In un mondo con la Cina sempre più protagonista e impegnata a guardare a Occidente, anche il Giappone cerca di non stare fermo, a non farsi relegare a paese, anche importante, dell’Asia orientale. Così oggi Tokyo ha raggiunto con l’Unione europea il lungamente negoziato accordo di libero scambio. “La finalizzazione dei negoziati dimostra la forte volontà politica del Giappone e dell’Ue di continuare a innalzare alta la bandiera del libero scambio”, hanno detto in un comunicato comune il presidente della Commissione europea Jean-Claude Juncker e il primo ministro nipponico Shinzo Abe. “L’Ue e il Giappone – continua – s’impegnano a far funzionare l’economia mondiale sulla base dei liberi mercati, aperti ed equi, valorizzando pienamente i nostri valori, combattendo la tentazione del protezionismo”. Il discorso sembra prevalentemente diretto al presidente degli Stati uniti Donald Trump, che col suo messaggio “America First” fa sempre più leva sul protezionismo economico, un passaggio che rischia d’isolare gli Usa e di lasciare spazio ad altre potenze economiche, a partire dalla Cina che, con la sua iniziativa One Belt One Road punta a “riaprire le Vie della Seta” integrando con corridoi di trasporto le due estremità dell’Eurasia e mettendo così in connessione due dei più grandi mercati del pianeta. Di converso, Trump ha tagliato corto su progetti come il Partenariato trans-Pacifico (TPP), il quale puntava a costituire un mercato aperto che avrebbe inglobato oltre il 40 per cento del commercio mondiale, creando profonda delusione nei partner che per anni avevano negoziato su questo progetto e, tra questi, proprio il premier giapponese Abe, il quale fino alla fine ha cercato di convincere Trump, non riuscendovi nonostante sia il leader mondiale considerato in migliori rapporti con l’attuale inquilino della Casa bianca.

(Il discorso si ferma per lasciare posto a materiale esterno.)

/-- R237, R238: WAITA, last in its clause, compares the 8 bytes at its address with b. Where they differ its result 0 is owed
at once; where they are equal the thread waits, and its wait ends by WAKE with 1, after its timeout with 2, or when the device
ends it with 3. Ending a wait writes the status into D. WAKE gives the number of waiters that it ends, at most b.
That the access takes effect in the step of the issue is log 6. -/
def Obligations.WaitAndWake : Prop :=
  ∀ (s : State) (g : Group) (r : Run) (t : Thread) (x : FmtQ) (a b : W64) (l : Loc),
    t.reads g r .int x.a = .u a → t.reads g r .int x.b = .u b → (s.threadLaunch t).gang = none →
    (Performs s g r t (.waita x) x.gd → r.pos + 1 = r.words.length →
      s.threadAccess (envOf g r) t (spaceOfWm x.wm) a 8 accWaita = .ok l →
      exec (.waita x) s =
        if s.readLoc l 8 ≠ b.toNat then s.owes g r t x.flg [(Opd.key x.d, .u 0)]
        else .next (s.bump.performLeave g r ((t.owing s g r x.flg [(Opd.key x.d, .u 0)]).waits g r
          (.waita { loc := l, ea := a, space := spaceOfWm x.wm, b := b, order := s.fresh, start := s.clk, op := s.fresh }))))
    ∧ (Performs s g r t (.wake x) x.gd → wakeLoc s (envOf g r) t x = .ok l →
      exec (.wake x) s = .next ((s.wake (s.ctxOf g.pen) l b.toNat).1.perform g r
        (t.result x.d (.u (BitVec.ofNat 64 (min b.toNat (s.waitersAt (s.ctxOf g.pen) l).length))))))
    ∧ (∀ (gid lane : Nat) (u : Thread) (m : Monitor), (s.group gid).thread lane = some u → u.status = .waita m →
      (s.group gid).resident s = true →
      (u.wto ≠ 0 → m.start + 1000 * u.wto.toNat ≤ s.clk →
        exec (.waitaTimeout gid lane) s = .next (s.updThread gid lane (Thread.endWaita · 2)))
      ∧ exec (.waitaDeviceWake gid lane) s = .next (s.updThread gid lane (Thread.endWaita · 3)))
    ∧ ∀ (u : Thread) (m : Monitor) (p : Pend) (st : W64), u.status = .waita m → u.pend.find? (·.op == m.op) = some p →
      p.mixed = none → (∀ q ∈ u.pend, q.op ≠ m.op → q.flag ≠ p.flag) →
      (u.endWaita st).status = .ready
        ∧ (∀ w ∈ p.writes, (∀ q ∈ u.pend, q.op ≠ m.op → ∀ v ∈ q.writes, v.1 ≠ w.1) → (∀ v ∈ u.regs.late, v.1 ≠ w.1) →
            (u.endWaita st).regs.get w.1 = .u st)
        ∧ (u.endWaita st).pend = u.pend.filter (·.op != m.op)

/-- R242, R244, R245: BARARV, and BAR with WM 0, by one thread arrive at the record of the address for every index of the
thread. When ARRIVED reaches EXPECT the count starts again and PHASE advances. BARARV gives the phase before; BAR goes on with
the phase that ends its wait, or waits. BAR with WM 1 waits while the phase is b. A wait ends when a read of the record, checked
as the instruction's own, gives another phase, and not while it gives the same. -/
def Obligations.Barriers : Prop :=
  ∀ (s : State) (g : Group) (r : Run) (t : Thread) (sc : BarS) (x : FmtQ) (a : W64) (l : Loc) (b : BarRec),
    t.reads g r .int x.a = .u a → barRec (s.readLoc l 16) = some b → s.memForm = true →
    let full : Bool := decide (b.expect ≤ b.arrived + t.n)
    let new : BarRec := if full then ⟨(b.phase + 1) % 2 ^ 32, b.expect, 0⟩ else ⟨b.phase, b.expect, b.arrived + t.n⟩
    (issuers s (envOf g r) t = [t] → barLoc sc s (envOf g r) a accRmw = .ok l → b.arrived + t.n < 2 ^ 40 →
      (Performs s g r t (.bararv sc x) x.gd →
        exec (.bararv sc x) s
          = .next ((s.writeLoc l 16 new.code).perform g r (t.result x.d (.u (BitVec.ofNat 64 b.phase)))))
      ∧ (Performs s g r t (.barArriveWait sc x) x.gd → r.pos + 1 = r.words.length →
        exec (.barArriveWait sc x) s =
          if full then .next ((s.writeLoc l 16 new.code).perform g r (t.result x.d (.u (BitVec.ofNat 64 new.phase))))
          else .next ((s.writeLoc l 16 new.code).performLeave g r (t.waits g r (.bar l a (BitVec.ofNat 32 b.phase) x.d (envOf g r).wpc r.hdr)))))
    ∧ (∀ p : W64, t.reads g r .int x.b = .u p → barLoc sc s (envOf g r) a accRead = .ok l →
      Performs s g r t (.barWait sc x) x.gd → r.pos + 1 = r.words.length →
      exec (.barWait sc x) s =
        if b.phase ≠ p.toNat % 2 ^ 32 then s.gives g r { t with arrived := none } x.d (BitVec.ofNat 64 b.phase)
        else .next (s.performLeave g r (({ t with arrived := none } : Thread).waits g r
          (.bar l a (p.setWidth 32) x.d (envOf g r).wpc r.hdr))))
    ∧ (∀ (gid lane : Nat) (u : Thread) (ea : W64) (p : W32) (d : Opd) (pc hdr : W64), (s.group gid).thread lane = some u →
      u.status = .bar l ea p d pc hdr → (s.group gid).resident s = true → s.barRead l ea = .ok b →
      exec (.barrierWaitEnd gid lane) s = if b.phase = p.toNat then .next s else .next (s.updThread gid lane
        (fun v => { v.result d (.u (BitVec.ofNat 64 b.phase)) with status := .ready })))

/-- R247 to R250: GATHER owes V the element at base + index · scale; SCATTER stores the low bytes of V there, and SCATA
adds V to it in one access; each by one index, the index remapped by the slot that RMP names.
That the access takes effect in the step of the issue is log 6. -/
def Says.GatherScatter : Prop :=
  ∀ (s : State) (g : Group) (r : Run) (t : Thread) (x : FmtG) (l : Loc),
    (∀ w a i, t.reads g r .int x.base = .u a → t.reads g r .int x.idx = .u i → Performs s g r t (.gather w x) x.gd →
      (∃ l0, elemLoc s (envOf g r) t x (ElemW.size w) accRead 0 = .ok l0) →
      elemLoc (s.drawn g) (envOf g r) t x (ElemW.size w) accRead 0 = .ok l →
      exec (.gather w x) s = (s.drawn g).owes g r t 15 [(Opd.key x.v, .u (BitVec.ofNat 64 (s.readLoc l (ElemW.size w))))])
    ∧ (t.n = 1 → ∀ w, Performs s g r t (.scatter w x) x.gd → (∃ l0, elemLoc s (envOf g r) t x (ElemW.size w) accWrite 0 = .ok l0) →
      elemLoc s.bump (envOf g r) t x (ElemW.size w) accWrite 0 = .ok l →
      exec (.scatter w x) s
        = .next ((s.bump.writeLoc l (ElemW.size w) (storeValue (envOf g r) t x.v (ElemW.size w) 0)).perform g r t))
    ∧ (t.n = 1 → t.pend = [] → ∀ (ty : ScataT) (v : W64), t.reads g r (if ty = .addf32 then .f32 else .int) x.v = .u v →
      Performs s g r t (.scata ty x) x.gd →
      (∃ l0, elemLoc s (envOf g r) t x (ScataT.size ty) accRmw 0 = .ok l0) →
      elemLoc s.bump (envOf g r) t x (ScataT.size ty) accRmw 0 = .ok l →
      let old := s.readLoc l (ScataT.size ty)
      let sum : Nat × Fpx := match ty with
        | .add32 => ((old + v.toNat) % 2 ^ 32, 0)
        | .add64 => ((old + v.toNat) % 2 ^ 64, 0)
        | .addf32 => F32.add old (v.toNat % 2 ^ 32)
      exec (.scata ty x) s = (s.bump.writeLoc l (ScataT.size ty) sum.1).owes g r t 15 [] sum.2)

/-- R254, R255: RMAPSET sets remap slot a of the pen when its configuration passes the checks; a slot of kind 1 gives the
index modulo its parameter, one of kind 2 the high bits of a product, one of kind 3 an entry of a table in scratch; slot 0
gives the index itself. -/
def Says.RemapSlots : Prop :=
  (∀ (s : State) (g : Group) (r : Run) (t : Thread) (x : FmtA) (a b c : W64),
    t.reads g r .int x.a = .u a → t.reads g r .int x.b = .u b → t.reads g r .int x.c = .u c →
    remapBad a b c (s.pen g.pen).scsz = none → Performs s g r t (.rmapset x) x.gd →
    exec (.rmapset x) s
      = .next ((s.updPen g.pen (fun p => { p with remaps := p.remaps.set (a.toNat - 1) ⟨b, c⟩ })).perform g r t))
  ∧ ∀ (s : State) (pen k : Nat) (x : W64),
    s.remap pen 0 x = .ok x
    ∧ (∀ q, (s.pen pen).remaps[k]? = some q →
      (q.cfg.toNat % 4 = 1 → s.remap pen (k + 1) x = .ok (BitVec.ofNat 64 (x.toNat % q.par.toNat)))
      ∧ (q.cfg.toNat % 4 = 2 → s.remap pen (k + 1) x
          = .ok (BitVec.ofNat 64 ((x.toNat * q.par.toNat) % 2 ^ 64 / 2 ^ (64 - (bits q.cfg 14 8).toNat))))
      ∧ (q.cfg.toNat % 4 = 3 → x.toNat < (bits q.cfg 44 24).toNat →
          let w := if (bits q.cfg 17 16).toNat = 0 then 4 else 8
          s.locked (.scr pen (q.par.toNat + x.toNat * w)) w false = false → (s.pen pen).sound (q.par.toNat + x.toNat * w) w = true →
          s.remap pen (k + 1) x = .ok (BitVec.ofNat 64 (Memory.load (s.pen pen).scratch (q.par.toNat + x.toNat * w) w)))
      ∧ (q.cfg.toNat % 4 = 3 → (bits q.cfg 44 24).toNat ≤ x.toNat → ∃ f, s.remap pen (k + 1) x = .error f ∧ f.cause = cPERM)
      ∧ (q.cfg.toNat % 4 = 0 → ∃ f, s.remap pen (k + 1) x = .error f ∧ f.cause = cILLFMT))

/-- R256: ENGFENCE, last in its clause, gives 0 at once where no operation is outstanding, the thread's own with WM 0 and the
pen's with another WM, and otherwise waits for those that are, with the failure that is remembered of those completed before (log
38). -/
def Says.EngineFence : Prop :=
  ∀ (s : State) (g : Group) (r : Run) (t : Thread) (x : FmtQ), Performs s g r t (.engfence x) x.gd →
    r.pos + 1 = r.words.length →
    exec (.engfence x) s =
      if (if x.wm = 0 then t.engOps else s.penOps g.pen) = [] then s.gives g r t x.d 0
      else .next (s.performLeave g r (t.waits g r (.fence (if x.wm = 0 then t.engOps else s.penOps g.pen)
        (if x.wm = 0 then t.engFail else (s.pen g.pen).engFail) x.d)))

/-- The scratch rings: `Says.RingSetUp`, `Says.RingClaimsAndTakes`, `Says.RingMarks`. -/
def Obligations.Rings : Prop :=
  Says.RingSetUp ∧ Says.RingClaimsAndTakes ∧ Says.RingMarks

/-- Strands that an instruction lays down: `Says.LayDownFirst`, `Says.AtomicsLayDown`. -/
def Obligations.LayDownBeforeActing : Prop :=
  Says.LayDownFirst ∧ Says.AtomicsLayDown

/-- Gather, scatter and the remap slots: `Says.GatherScatter`, `Says.RemapSlots`. -/
def Obligations.GatherScatterRemap : Prop :=
  Says.GatherScatter ∧ Says.RemapSlots

/-! ### Block 4: floating point (R104 to R132, R257 to R267) -/

/-- The number (−1)^s · m · 2^e. -/
def ratOf (s : Bool) (m : Nat) (e : Int) : ℚ := (if s then -1 else 1) * m * 2 ^ e

/-- R104, R110 to R112, R126: y is the code, and the flags, of x rounded once into format f; a zero has the sign z. A number that
rounds, with an unbounded exponent, to more than the largest finite value gives the infinity of its sign, or the largest finite
value where the format has none, with OF and NX. Any other gives the nearest finite value of the format, of two the even one; NX
where it differs from x, and UF too where x, rounded with an unbounded exponent, is below the smallest normal value. -/
def RoundsTo (f : FFmt) (z : Bool) (x : ℝ) (y : Nat × Fpx) : Prop :=
  ∃ (s : Bool) (N : Nat) (Q : Int), (s = true ↔ x < 0 ∨ x = 0 ∧ z = true) ∧ f.decode f.maxCode = .fin false N Q ∧
    let edge : ℝ := (ratOf false (2 * N + 1) (Q - 1) : ℚ)
    let beyond := edge < |x| ∨ edge = |x| ∧ N % 2 = 1
    let tiny := |x| < ((ratOf false (2 ^ (f.mw + 2) - 1) (f.qmin - 2) : ℚ) : ℝ)
    (beyond → y = (withSign f s (if f.hasInf then f.inf else f.maxCode), fxOF ||| fxNX))
    ∧ (¬ beyond → y.1 < 2 ^ f.width ∧ ∃ n q, f.decode y.1 = .fin s n q ∧
      let d : ℝ := |((ratOf s n q : ℚ) : ℝ) - x|
      (∀ c t k p, f.decode c = .fin t k p → d ≤ |((ratOf t k p : ℚ) : ℝ) - x|
        ∧ (d = |((ratOf t k p : ℚ) : ℝ) - x| → ratOf t k p ≠ ratOf s n q → n % 2 = 0))
      ∧ (d = 0 → y.2 = 0) ∧ (d ≠ 0 → (tiny → y.2 = fxUF ||| fxNX) ∧ (¬ tiny → y.2 = fxNX)))

/-- R104, R110 to R112, R126: a finite value ±m·2^e is rounded once into every format, to the nearest value that the format holds,
ties to even, with OF, UF and NX as `RoundsTo` says. -/
def Obligations.RoundsToNearestEven : Prop :=
  ∀ f ∈ [F64, F32, F16, BF16, E4M3, E5M2, E2M1], ∀ (s : Bool) (m : Nat) (e : Int),
    RoundsTo f s ((ratOf s m e : ℚ) : ℝ) (f.round s m e)

/-- The element-wise result of an operation on three sources: each element is decoded after its modifier, operated on
exactly, scaled by 2^SC, rounded once, and clamped (R261). -/
def floatResult (ty : FTy) (x : FmtA) (op : FVal → FVal → FVal → Ex) (a b c : W64) : W64 × Fpx :=
  let f := FTy.fmt ty
  let v := fun (m : Mod) (w : W64) (j : Nat) => f.decode (f.modify m (w.toNat / 2 ^ (f.width * j) % 2 ^ f.width))
  elementwise f.width (FTy.elems ty) (fun j => (op (v x.ma a j) (v x.mb b j) (v x.mc c j)).finish f x.sc x.cl)

def FPty : FP → FTy | .f64 => .f64 | .f32 => .f32

/-- R261, R262, R132: the arithmetic instructions give the one rounding of the exact result, element by element, and raise
the flags of that rounding.
`Says.ExactResults` says what is rounded; FEXP2 and FLOG2 round values that are exact on 512 bits (log 20). -/
def Says.Arithmetic : Prop :=
  ∀ (s : State) (g : Group) (r : Run) (t : Thread) (x : FmtA) (a b c : W64),
    let gives := fun (v : W64 × Fpx) => s.gives g r t x.d v.1 v.2
    (∀ ty, t.reads2 g r (FTy.sty ty) x a b →
      (Performs s g r t (.fadd ty x) x.gd → exec (.fadd ty x) s = gives (floatResult ty x (fun a b _ => exAdd a b) a b 0))
      ∧ (Performs s g r t (.fsub ty x) x.gd → exec (.fsub ty x) s = gives (floatResult ty x (fun a b _ => exAdd a b.neg) a b 0))
      ∧ (Performs s g r t (.fmul ty x) x.gd → exec (.fmul ty x) s = gives (floatResult ty x (fun a b _ => exMul a b) a b 0)))
    ∧ (∀ ty, t.reads3 g r (FTy.sty ty) x a b c → Performs s g r t (.fma ty x) x.gd →
      exec (.fma ty x) s = gives (floatResult ty x exFma a b c))
    ∧ (∀ ty, t.reads2 g r (FP.sty ty) x a b → Performs s g r t (.fdiv ty x) x.gd →
      exec (.fdiv ty x) s = gives (floatResult (FPty ty) x (fun a b _ => exDiv a b) a b 0))
    ∧ (∀ ty, t.reads g r (FP.sty ty) x.a = .u a → Performs s g r t (.fsqrt ty x) x.gd →
      exec (.fsqrt ty x) s = gives (floatResult (FPty ty) x (fun a _ _ => exSqrt a) a 0 0))
    ∧ (t.reads g r .f32 x.a = .u a →
      (Performs s g r t (.frcp x) x.gd → exec (.frcp x) s = gives (floatResult .f32 x (fun a _ _ => exRcp a) a 0 0))
      ∧ (Performs s g r t (.frsq x) x.gd → exec (.frsq x) s = gives (floatResult .f32 x (fun a _ _ => exRsq a) a 0 0))
      ∧ (Performs s g r t (.fexp2 x) x.gd → exec (.fexp2 x) s = gives (floatResult .f32 x (fun a _ _ => exExp2 a) a 0 0))
      ∧ (Performs s g r t (.flog2 x) x.gd → exec (.flog2 x) s = gives (floatResult .f32 x (fun a _ _ => exLog2 a) a 0 0)))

La decisione di Trump di abbandonare il TPP ha di fatto spinto il Giappone a puntare molto più decisamente sulla possibilità di raggiungere l’accordo di libero scambio con l’Europa, i cui negoziati per anni erano stati abbastanza sonnecchianti. A luglio si era raggiunto un accordo sui principi. “Si tratta di un accordo con un’importanza economica enorme”, ha insistito venerdì la commissaria europea al Commercio Cecilia Malstroem. “E’ – ha aggiunto – il più grande accordo commerciale che l’Ue abbia mai negoziato”. L’Ue è il terzo partner commerciale del Giappone, mentre il Sol levante è il sesto per l’Europa. L’accordo ora dovrà essere sottoposto agli Stati membri e al Parlamento europeo perché entri in vigore nel 2019, ha precisato Malstroem, senza fare riferimento a un’eventuale ratifica da parte dei parlamenti nazionali. Proprio la questione della ratifica degli Stati membri degli accordi di libero scambio negoziati dalla Commissione è parte di un dibattito nei paesi dell’Unione. Bruxelles vorrebbe che la luce verde sia prerogativa del Parlamento europeo, ma alcuni dei paesi vogliono che questo tipo di accordi, sempre più contestati dai settori populisti della politica europea, vengano ratificati dai rispettivi parlamenti.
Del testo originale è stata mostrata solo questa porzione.